La lejanofobia marca la modernidad de lo que llamamos nuestros partidos. Debo decir que es, a contrario sensu, una cobarde cercanía: todo debe ser aquí y ahora.

¿Quién aspira hoy al largo aliento, quién al ancho horizonte, cuando se tiene como universo la próxima elección?

La lejanía, como la luz de las estrellas, demanda tiempo: el haz luminoso que vemos en la noche brillante puede ser la de un sol que se extinguió hace trillones de años luz y apenas llega a nuestra vista. Lo lejano exige tiempo, perspectiva, paciencia, humildad. Pero, ¿quién tiene tiempo para lo distante?, cuando todos huimos de lo lejano, nos agolpamos en la inmediatez, repelemos el paciente fluir de los siglos, o nos angustia lo contingente.

La lejanía tiene dos dimensiones: espacio y tiempo. Ambas nos son terroríficas.

El mundo de la información y la informática no admite distancia, todo demanda cercanía y disponibilidad, pero la vida humana demanda perspectiva e indisponibilidad, tiempo y, sobre todo, contingencia. Necios, creemos que la realidad siempre está disponible a nuestra voluntad y capricho, a la simple adición y acumulación de datos y que la estadística de la semana va a resolver nuestra vida y la próxima elección, como si en una lanzada de dados (y de datos) nos jugásemos el futuro infinito.

Hablamos en un principio de la cobardía a la distancia, propia de los antiCasandras, que temen un mañana ingobernable, como si éste estuviese a nuestra “disposición” y cálculo.

Por eso hoy grandes mayorías se atrincheran en lo que creen o quieren creer, temerosos de pensar lo que aún no es y pueda llegar a ser. Solo un loco quiere cuestionar al mañana sobre un mundo diferente. Por eso, invitar a un político, a su círculo cercano y socios a pensar un “México nuevo” les pareció una locura y perdida tiempo, porque para ellos “time is money”.

La información, nos dice Byung-Chul Han, no dura más que el momento que nos cuesta enterarnos de ella, el dato está condenado a la obsolescencia del devenir; devenir en el que chocan, en el umbral de Zaratustra, el pasado infinito y un infinito futuro, umbral que no es otra cosa que el instante y que urge de valentía para pararse entre esos dos tsunamis de infinitos.
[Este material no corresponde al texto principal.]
-- ==== Sys2Proof/Tests/Slice0.lean ====
section
/-! SUPPORT. Tests of one step or one call each, their expected results from spec/95_test_vectors.md (the vector's
number stands in the comment) or written out from the encodings of 30_encoding.md R73; the well-formedness smoke tests;
and one witness for every statement that has hypotheses, at the boundary of each clause. -/

open Sys2Proof Sys2Proof.Machine

namespace Sys2Proof.Tests

/-! ### Decoding: every constructor by a word written out from its pattern (95_test_vectors.md Part 3) -/

theorem test_decode_flow :
    decodeBytes [0x00, 0xE0] = .decoded .cls [] ∧ decodeBytes [0x00, 0xEE] = .decoded .ret [] ∧
    decodeBytes [0x1A, 0xBC] = .decoded (.jp 0xABC) [] ∧ decodeBytes [0x20, 0x00] = .decoded (.call 0x000) [] ∧
    decodeBytes [0xB1, 0x23] = .decoded (.jpV0Nnn 0x123) [] := by decide

theorem test_decode_skips :
    decodeBytes [0x3A, 0x7F] = .decoded (.seVxKk 0xA 0x7F) [] ∧
    decodeBytes [0x40, 0x00] = .decoded (.sneVxKk 0 0x00) [] ∧
    decodeBytes [0x5A, 0xB0] = .decoded (.seVxVy 0xA 0xB) [] ∧
    decodeBytes [0x9A, 0xB0] = .decoded (.sneVxVy 0xA 0xB) [] := by decide

theorem test_decode_literals :
    decodeBytes [0x6F, 0xFF] = .decoded (.ldVxKk 0xF 0xFF) [] ∧
    decodeBytes [0x7E, 0x81] = .decoded (.addVxKk 0xE 0x81) [] ∧
    decodeBytes [0xC1, 0xF0] = .decoded (.rndVxKk 1 0xF0) [] := by decide

theorem test_decode_alu :
    decodeBytes [0x8A, 0xB0] = .decoded (.ldVxVy 0xA 0xB) [] ∧
    decodeBytes [0x8A, 0xB1] = .decoded (.orVxVy 0xA 0xB) [] ∧
    decodeBytes [0x8A, 0xB2] = .decoded (.andVxVy 0xA 0xB) [] ∧
    decodeBytes [0x8A, 0xB3] = .decoded (.xorVxVy 0xA 0xB) [] ∧
    decodeBytes [0x8A, 0xB4] = .decoded (.addVxVy 0xA 0xB) [] ∧
    decodeBytes [0x8A, 0xB5] = .decoded (.subVxVy 0xA 0xB) [] ∧
    decodeBytes [0x8A, 0xB6] = .decoded (.shrVxVy 0xA 0xB) [] ∧
    decodeBytes [0x8A, 0xB7] = .decoded (.subnVxVy 0xA 0xB) [] ∧
    decodeBytes [0x8A, 0xBE] = .decoded (.shlVxVy 0xA 0xB) [] := by decide

theorem test_decode_index_and_display :
    decodeBytes [0xA1, 0x23] = .decoded (.ldINnn 0x123) [] ∧ decodeBytes [0xF1, 0x1E] = .decoded (.addIVx 1) [] ∧
    decodeBytes [0xF1, 0x29] = .decoded (.ldFVx 1) [] ∧ decodeBytes [0xF1, 0x33] = .decoded (.ldBVx 1) [] ∧
    decodeBytes [0xF1, 0x55] = .decoded (.ldMemVx 1) [] ∧ decodeBytes [0xF1, 0x65] = .decoded (.ldVxMem 1) [] ∧
    decodeBytes [0xD1, 0x20] = .decoded (.drwVxVyN 1 2 0) [] ∧
    decodeBytes [0xDA, 0xBF] = .decoded (.drwVxVyN 0xA 0xB 0xF) [] := by decide

theorem test_decode_keyboard_and_timers :
    decodeBytes [0xE1, 0x9E] = .decoded (.skpVx 1) [] ∧ decodeBytes [0xE1, 0xA1] = .decoded (.sknpVx 1) [] ∧
    decodeBytes [0xF1, 0x07] = .decoded (.ldVxDt 1) [] ∧ decodeBytes [0xF1, 0x0A] = .decoded (.ldVxK 1) [] ∧
    decodeBytes [0xF1, 0x15] = .decoded (.ldDtVx 1) [] ∧ decodeBytes [0xF1, 0x18] = .decoded (.ldStVx 1) [] := by decide
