-- ==== Sys2Proof/Machine/Retention.lean ====
section
/-! DEFINITION. The meanings of STORE_TABLES, its end, and LOAD_TABLES, and the loading steps that start-up
shares (11). -/

namespace Sys2Proof.Machine

open Sys2Proof

/-- A slot's counters against the entry now in the slot: kept for the same token, else 0 with the new
entry's token, or none (R79). -/
def matchCount (entry : Option DepositorEntry) (c : NightCount) : NightCount :=
  match entry with
  | none => ⟨0, 0, none⟩
  | some e => if c.token = some e.token then c else ⟨0, 0, some e.token⟩

namespace State

/-! ## Storing (R184) -/

/-- STORE_TABLES is accepted: the copy is taken and the write is in flight (R184). -/
def storeTables (s : State) (_ : Unit) : State := s.setOffice { s.office with hand := some (.storing s.tables) }

/-- The end of the write: the copy, the epoch copy as it stands now and the check value are in the store,
and the reply is formed with the epoch stored (R184). -/
def finishStore (s : State) (copy : Tables) : State :=
  (s.setTableStore ⟨true, copy, s.journal.epoch, false⟩).answer 0x70 .ok (Out.u16 s.journal.epoch)

/-- The write ends, if one is in flight. -/
def storeTablesDone (s : State) : State :=
  match s.office.hand with
  | some (.storing copy) => s.finishStore copy
  | _ => s

/-! ## Loading (R79, R91, R185) -/

/-- Every slot's counters are matched to the entry in the slot (R79). -/
def matchCounts (s : State) : State := s.setCounts (Tab.zipWith matchCount s.tables.depositors s.counts)

/-- Every zero-capture mark is disarmed. -/
def disarmAll (s : State) : State :=
  Hatch.all.foldl (fun s h => s.modPort h fun p => { p with zeroArmed := false }) s

/-- The suspect map's access window is whole and its pointer 0 (R57). -/
def resetMapAccess (s : State) : State := s.setMapAccess MapAccess.whole

/-- C is clamped to at least S + H (R91). -/
def clampLimit (s : State) : State :=
  s.setTables { s.tables with limit := max s.tables.limit (s.cover.committed + s.cover.held) }

/-- A hatch's loaded configuration, put in force where it differs (R165, R185). -/
def loadConfig (t : Tables) (s : State) (h : Hatch) : State :=
  if t.configs.get h = s.config h then s else s.applyConfig h (t.configs.get h)

/-- The seven steps of an accepted LOAD_TABLES (R185); the configurations in force stay until step 6. -/
def loadTablesFrom (s : State) (t : Tables) : State :=
  let s1 := (s.setTables { t with configs := s.tables.configs }).matchCounts
  let s2 := s1.clampLimit.evalCover.applyNoticeSettings.disarmAll
  (Hatch.all.foldl (loadConfig t) s2).evalTime

/-- LOAD_TABLES (R185), with its outcome: LOADED 0 or TABLE_STORE_BAD 1 (Table 12-2). -/
def loadTables (s : State) (_ : Unit) : State :=
  if s.intake.state ≠ .stopped then s.answer 0x71 .state []
  else if s.tableStore.good then (s.loadTablesFrom s.tableStore.tables).answer 0x71 .ok (Out.u8 0)
  else (s.raise .tableStoreBad).answer 0x71 .ok (Out.u8 1)

end State

/-- STORE_TABLES (R184): the reply follows at STORE_TABLES_DONE. -/
def execStoreTables (p : Params Unit) (s : State) : Meaning := .next (s.request 0x70 p s.storeTables)

/-- STORE_TABLES_DONE (R184). -/
def execStoreTablesDone (s : State) : Meaning := .next (s.event State.storeTablesDone)

/-- LOAD_TABLES (R185). -/
def execLoadTables (p : Params Unit) (s : State) : Meaning := .next (s.request 0x71 p s.loadTables)

end Sys2Proof.Machine
end

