-- ==== Sys2Proof/Machine/Power.lean ====
section
/-! DEFINITION. The meanings of the power lines: power fail, the reset input and the seven phases of
start-up (11). -/

namespace Sys2Proof.Machine

open Sys2Proof

/-- A port at a power fail: silent, its transaction abandoned, its outputs released (R187). -/
def Port.silence (p : Port) : Port := { p.discard with link := .disabled, lineOut := none, drop := .offline }

namespace State

/-! ## Power fail and the reset input (R187) -/

/-- The table store after a write cut short: its check fails (R183, R184). -/
def spoilStore (s : State) : State := s.setTableStore { s.tableStore with good := false }

/-- What is not retained of the cover account, the journal and the store: the three kinds of hold, and the
carousel's operation and position. -/
def dropHolds (s : State) : State :=
  let s1 := s.setCover { s.cover with held := 0 }
  let s2 := s1.setJournal { s1.journal with slotHolds := 0 }
  s2.setStore { s2.store with holds := 0, carousel := .unhomed, position := none }

/-- The writes to the table store that an outage cuts short leave it failing its check: a STORE_TABLES in
flight, and the epoch write of a journal wrap where the outage falls within it (R183, R184, R187; log entry
21). -/
def cutWrites (s : State) (inEpochWrite : Bool) : State :=
  s.setTableStore
    { s.tableStore with
      good := s.tableStore.good && !s.storing && !(inEpochWrite && s.tableStore.writing)
      writing := false }

/-- The controller stops: every operation in flight is abandoned, every port and the transmitter fall
silent, and a write to the table store is cut short (R171, R184, R187). What nothing retains takes the
values of log entry 15: the intake state and the near marks, among others, stay as they were. -/
def outage (s : State) (inEpochWrite : Bool) : State :=
  let s1 := s.cutWrites inEpochWrite
  let s2 := (s1.setPorts (s1.ports.map Port.silence)).dropHolds
  s2.setOffice { s2.office with hand := none, replies := [], transmitter := none, notice := none }

/-- The running controller stops; one that does not run is left as it is. -/
def stop (s : State) (inEpochWrite : Bool) : State := if s.running then s.outage inEpochWrite else s

/-! ## Start-up, phases 1 and 2 (R186, R188) -/

/-- Phase 1: the office port is as after a restart, and the straps are latched (R181, R186, R190). -/
def phase1 (s : State) (a : StartUpArgs) : State := s.clearOffice.setStraps ⟨a.hatches, a.rate⟩

/-- The retained store is set afresh (R188). -/
def freshRetained (s : State) : State :=
  let s1 := s.setJournal { s.journal with entries := [], next := 1, last := 0 }
  let s2 := s1.setStore { s1.store with bins := Tab.fill 30 Bin.lost, queues := PerHatch.all [] }
  let s3 := (s2.setCover { s2.cover with committed := 0 }).setCounts (Tab.fill 512 ⟨0, 0, none⟩)
  s3.setIntake { s3.intake with clock := none, windowMark := false, enable := false }

/-- The stored epoch is advanced by one and written, while the table store is good (R183, R188). -/
def advanceEpoch (s : State) : State :=
  (s.setJournal { s.journal with epoch := (s.tableStore.epoch + 1) % 65536 }).epochWrite

/-- Phase 2 up to the epoch write. -/
def loseRetained (s : State) : State := (s.latch .retainedLost).freshRetained

/-- Phase 2 (R188). -/
def phase2 (s : State) (a : StartUpArgs) : State := if a.retainedIntact then s else s.loseRetained.advanceEpoch

/-! ## Phase 3 (R189) -/

/-- The working tables from the table store, or the defaults with the alarm. -/
def loadStored (s : State) : State :=
  if s.tableStore.good then s.setTables s.tableStore.tables
  else (s.latch .tableStoreBad).setTables Tables.defaults

/-- The epoch that start-up loads: the stored one; with a bad store the default 0, or 1 where the retained
store was lost as well. -/
def loadedEpoch (s : State) (a : StartUpArgs) : Nat :=
  if s.tableStore.good then s.tableStore.epoch else if a.retainedIntact then 0 else 1

/-- Phase 3. -/
def phase3 (s : State) (a : StartUpArgs) : State :=
  let s1 := s.loadStored
  ((s1.setJournal { s1.journal with epoch := s.loadedEpoch a }).clampLimit.matchCounts).resetMapAccess.disarmAll

/-! ## Phase 4 (R190) -/

/-- The numbers of the entries found IN_CHUTE (R110). -/
def inChute (s : State) : List Nat :=
  (s.journal.entries.filter fun e => decide (e.state = .inChute)).map Entry.number

/-- An entry found IN_CHUTE is stranded, and its pending place released if it has a bin (R110, R136). -/
def strandAtStart (s : State) (n : Nat) : State := (s.strandEntry n).releasePlace n

/-- The fault flag of a port is clear. -/
def clearFaultFlag (s : State) (h : Hatch) : State := s.modPort h fun p => { p with faultFlag := false }

/-- The intake state is evaluated afresh, and the state found is a notice trigger (R148). -/
def findIntake (s : State) : State := (s.setIntake { s.intake with state := s.intakeTarget }).trigger .intake

/-- Phase 4. -/
def phase4 (s : State) : State :=
  let s1 := (s.inChute.foldl strandAtStart s).dropHolds
  ((Hatch.all.foldl clearFaultFlag s1).evalWindow.findIntake).freshMarks

/-! ## Phases 5 to 7 (R190) -/

/-- Phase 5: the carousel starts to home, and the last-granted hatch is 4. -/
def phase5 (s : State) : State :=
  let s1 := s.startHoming
  s1.setStore { s1.store with lastGranted := .h4 }

/-- A port at phase 6: a fitted and enabled one enters HOLD_OFF, every other is DISABLED. -/
def startPort (s : State) (h : Hatch) : State :=
  let link := if s.fitted h && (s.config h).enable then LinkState.holdOff (s.now + Config.holdOffTime) else .disabled
  s.setPort h (Port.fresh link (s.config h).depth (s.port h).contactOpen)

/-- Phase 6. -/
def phase6 (s : State) : State := Hatch.all.foldl startPort s

/-- The latched and unmasked flags among a class. -/
def newlyLatched (s : State) (cls : FlagSet) : Bool :=
  decide (s.office.flags &&& ~~~s.tables.alertMask &&& cls ≠ 0)

/-- The causes of the start-up notice: ALARM and ATTENTION for the unmasked flags latched (R181). -/
def startNotice (s : State) : State :=
  let s1 := if s.newlyLatched alarmSet then s.trigger .alarm else s
  if s.newlyLatched attentionSet then s1.trigger .attention else s1

/-- Phase 7. -/
def phase7 (s : State) : State := (s.latch .powerRestart).startNotice

end State

/-- The events that fall after phase `n`, in order. -/
def eventsAfter (a : StartUpArgs) (n : Nat) : List StartEvent :=
  (a.during.filter fun e => decide (e.1 = n)).map Prod.snd

namespace State

/-! ## Events between the phases (R188, R190; log entry 14) -/

/-- A clock advance after phase `n`: from phase 4 on window 0 and the intake state are evaluated with it, and
before that only the clock moves, since their evaluation is phase 4's (R146, R187, R190). -/
def startAdvance (s : State) (n : Nat) : State :=
  match s.intake.clock with
  | none => s
  | some t => if 4 ≤ n then (s.advanceClock t).evalTime else s.advanceClock t

/-- An event after phase `n`. Store line inputs are taken from phase 5 on, and before that the door shows
its level alone; an aux contact is read as a level until its port starts in phase 6. -/
def startEvent (n : Nat) (s : State) : StartEvent → State
  | .clockAdvance => s.startAdvance n
  | .atPosition b => if 5 ≤ n then s.positionEvent b else s
  | .home => if 5 ≤ n then s.homeEvent else s
  | .dropPulse => if 5 ≤ n then s.dropEvent else s
  | .doorOpens => if 5 ≤ n then s.doorOpensEvent else s.setDoor true
  | .doorCloses => if 5 ≤ n then s.doorClosesEvent else s.setDoor false
  | .homingTimeout => if 5 ≤ n then s.homingExpiry else s
  | .contact h contactOpen => if 6 ≤ n then s.surroundEvent h contactOpen else s.setContact h contactOpen

/-- The events after phase `n` are taken. -/
def between (s : State) (a : StartUpArgs) (n : Nat) : State := (eventsAfter a n).foldl (startEvent n) s

end State

/-- The seven phases in order, each but the last with the events that fall after it. -/
def phases (a : StartUpArgs) : List (State → State) :=
  [fun s => (s.phase1 a).between a 1, fun s => (s.phase2 a).between a 2, fun s => (s.phase3 a).between a 3,
    fun s => s.phase4.between a 4, fun s => s.phase5.between a 5, fun s => s.phase6.between a 6, State.phase7]

namespace State

/-- The first `n` phases. -/
def runPhases (a : StartUpArgs) (n : Nat) (s : State) : State := ((phases a).take n).foldl (fun s f => f s) s

/-- Mains-good is high and the reset input released. -/
def powered (s : State) : State := (s.setMainsGood true).setResetReleased true

/-- A start-up abandoned by a power fail: what it has done to the stores stays (R187, R188). -/
def abandon (s : State) : State := (s.outage false).setMainsGood false

/-- Phase 2 cut before its epoch write, or within it, where one falls due (R188). -/
def cutPhase2 (a : StartUpArgs) (inWrite : Bool) (s : State) : State :=
  let s1 := (s.phase1 a).between a 1
  if a.retainedIntact then s1.abandon
  else if inWrite then s1.loseRetained.spoilStore.abandon
  else s1.loseRetained.abandon

/-- Start-up, whole or cut. -/
def startUpEvent (a : StartUpArgs) (s : State) : State :=
  match a.ending with
  | .completes => (runPhases a 7 s).pump
  | .cutAfter n => (runPhases a n s).abandon
  | .cutBeforeEpochWrite => cutPhase2 a false s
  | .cutInEpochWrite => cutPhase2 a true s

end State

/-- POWER_FAIL (R187). -/
def execPowerFail (s : State) (inEpochWrite : Bool := false) : Meaning :=
  .next ((s.stop inEpochWrite).setMainsGood false)

/-- RESET_INPUT (R187). -/
def execResetInput (s : State) (inEpochWrite : Bool := false) : Meaning :=
  .next ((s.stop inEpochWrite).setResetReleased false)

/-- START_UP (R188 to R190); a controller still running meets the reset input first (log entry 13). -/
def execStartUp (a : StartUpArgs) (s : State) : Meaning := .next (State.startUpEvent a (s.outage false).powered)

end Sys2Proof.Machine
end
Nietzsche creó una imagen que pinta de cuerpo entero esta cobardía al devenir: el espíritu de la pesantez, que jala al abismo, que desalienta el acenso, que cual serpiente muerde la boca y estrangula el cuello, que niega el infinito para detener el devenir.

Y quien crea que Nietzsche estaba loco cuando expuso el pensamiento del Eterno Retorno de lo Mismo, que vea todas y cada una de las elecciones, todos y cada uno de sus partidos, todos y cada uno de sus salvadores, todos y cada uno de sus crédulos electores.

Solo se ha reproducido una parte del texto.